Read each of the lines below and tally those with "unfold"; the tally is the whole answer.

[Collected data entries]
+===+

-- ==== Sys2Proof/Laws/KeepsBilOps.lean ====
section
/-! SUPPORT. What each operation of BilOps can change, and that it keeps the canonical forms. -/
set_option Elab.async false
namespace Sys2Proof.Machine

theorem State.setBil_keeps {x1 s} : Keeps [.bil] s (@State.setBil x1 s) := by
  unfold State.setBil
  show Walk true _ _ _
  repeat' first
    | (with_reducible exact Walk.refl)
    | (with_reducible refine Walk.update ?_ ?_ ?_ ?_ ?_ ?_ ?_ ?_ ?_ ?_ ?_ ?_ ?_ ?_ ?_ ?_ ?_ ?_ ?_ ?_ ?_ ?_ ?_ ?_ ?_ ?_ ?_ rfl rfl)
    | (exact .inl rfl)
    | (exact .inr rfl)

theorem State.bilNotice_keeps {x1 x2 x3 x4 x5 s} : Keeps [.regs, .out, .hbr, .win 1] s (@State.bilNotice x1 x2 x3 x4 x5 s) := by
  unfold State.bilNotice
  show Walk true _ _ _
  repeat' first
    | (with_reducible exact Walk.refl)
    | (with_reducible apply Walk.step (k := State.event_keeps))
    | (show covers _ _ = true; rfl)

theorem State.dropCampaign_keeps {x1 s} : Keeps [.plc, .msh] s (@State.dropCampaign x1 s) := by
  unfold State.dropCampaign
  show Walk true _ _ _
  repeat' first
    | (with_reducible exact Walk.refl)
    | (with_reducible refine Walk.update ?_ ?_ ?_ ?_ ?_ ?_ ?_ ?_ ?_ ?_ ?_ ?_ ?_ ?_ ?_ ?_ ?_ ?_ ?_ ?_ ?_ ?_ ?_ ?_ ?_ ?_ ?_ rfl rfl)
    | (exact .inl rfl)
    | (exact .inr rfl)

theorem State.campPause_keeps {x1 s} : Keeps [.regs, .out, .hbr, .plc, .msh, .bil, .win 1] s (@State.campPause x1 s) := by
  unfold State.campPause
  show Walk true _ _ _
  repeat' first
    | (with_reducible exact Walk.refl)
    | (with_reducible apply Walk.step (k := State.bilNotice_keeps))
    | (with_reducible apply Walk.step (k := State.dropCampaign_keeps))
    | (with_reducible apply Walk.step (k := State.setBil_keeps))
    | (show covers _ _ = true; rfl)

theorem State.campPauseAll_keeps {s} : Keeps [.regs, .out, .hbr, .plc, .msh, .bil, .win 1] s (@State.campPauseAll s) := by
  unfold State.campPauseAll
  show Walk true _ _ _
  repeat' first
    | (with_reducible exact Walk.refl)
    | (with_reducible apply Walk.step (k := State.campPause_keeps))
    | (with_reducible apply Walk.foldl)
    | (intro _)
    | (show covers _ _ = true; rfl)

theorem State.ownUnicast_keeps {x1 x2 x3 s} : Keeps [.regs, .out, .cmd, .hbr, .evr, .tim, .kvt, .ing, .plc, .msh, .bil, .par, .win 1, .win 4, .win 7, .win 14, .win 18, .win 21] s (@State.ownUnicast x1 x2 x3 s) := by
  unfold State.ownUnicast
  show Walk true _ _ _
  repeat' first
    | (with_reducible exact Walk.refl)
    | (with_reducible apply Walk.step (k := State.ownReply_keeps))
    | (with_reducible apply Walk.step (k := State.plcSend_keeps))
    | (with_reducible apply Walk.step (k := State.mshSend_keeps))
    | (show covers _ _ = true; rfl)
    | (split)

theorem State.sendIslandRec_keeps {x1 x2 x3 s} : Keeps [.regs, .out, .freeCtr, .bil, .win 18] s (@State.sendIslandRec x1 x2 x3 s) := by
  unfold State.sendIslandRec
  show Walk true _ _ _
  try dsimp only
  repeat' first
    | (with_reducible exact Walk.refl)
    | (with_reducible apply Walk.step (k := State.bump_keeps))
    | (with_reducible apply Walk.step (k := State.drawn_keeps))
    | (with_reducible apply Walk.step (k := State.emit_keeps))
    | (with_reducible apply Walk.step (k := State.setBil_keeps))
    | (with_reducible apply Walk.ite)
    | (with_reducible refine Walk.update ?_ ?_ ?_ ?_ ?_ ?_ ?_ ?_ ?_ ?_ ?_ ?_ ?_ ?_ ?_ ?_ ?_ ?_ ?_ ?_ ?_ ?_ ?_ ?_ ?_ ?_ ?_ rfl rfl)
    | (exact .inl rfl)
    | (exact .inr rfl)
    | (show covers _ _ = true; rfl)
    | (split)

theorem State.startReplay_keeps {x1 x2 x3 s} : Keeps [.bil] s (@State.startReplay x1 x2 x3 s) := by
  unfold State.startReplay
  show Walk true _ _ _
  repeat' first
    | (with_reducible exact Walk.refl)
    | (with_reducible apply Walk.step (k := State.setBil_keeps))
    | (show covers _ _ = true; rfl)

theorem State.setLedger_keeps {x1 x2 s} : Keeps [.bil] s (@State.setLedger x1 x2 s) := by
  unfold State.setLedger
  show Walk true _ _ _
  repeat' first
    | (with_reducible exact Walk.refl)
    | (with_reducible apply Walk.step (k := State.setBil_keeps))
    | (show covers _ _ = true; rfl)

theorem State.countRestore_keeps {x1 x2 x3 x4 s} : Keeps [.bil] s (@State.countRestore x1 x2 x3 x4 s) := by
  unfold State.countRestore
  show Walk true _ _ _
  repeat' first
    | (with_reducible exact Walk.refl)
    | (with_reducible apply Walk.step (k := State.setBil_keeps))
    | (show covers _ _ = true; rfl)
    | (split)

theorem State.dropApplied_keeps {x1 s} : Keeps [.bil] s (@State.dropApplied x1 s) := by
  unfold State.dropApplied
  show Walk true _ _ _
  repeat' first
    | (with_reducible exact Walk.refl)
    | (with_reducible apply Walk.step (k := State.setBil_keeps))
    | (show covers _ _ = true; rfl)
    | (split)

theorem State.releaseHold_keeps {x1 x2 s} : Keeps [.regs, .out, .hbr, .bil, .win 1] s (@State.releaseHold x1 x2 s) := by
  unfold State.releaseHold
  show Walk true _ _ _
  repeat' first
    | (with_reducible exact Walk.refl)
    | (with_reducible apply Walk.step (k := State.bilNotice_keeps))
    | (with_reducible apply Walk.step (k := State.setLedger_keeps))
    | (with_reducible apply Walk.step (k := State.countRestore_keeps))
    | (with_reducible apply Walk.step (k := State.dropApplied_keeps))
    | (show covers _ _ = true; rfl)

+===+

▸ **ANSWER BOX**: 12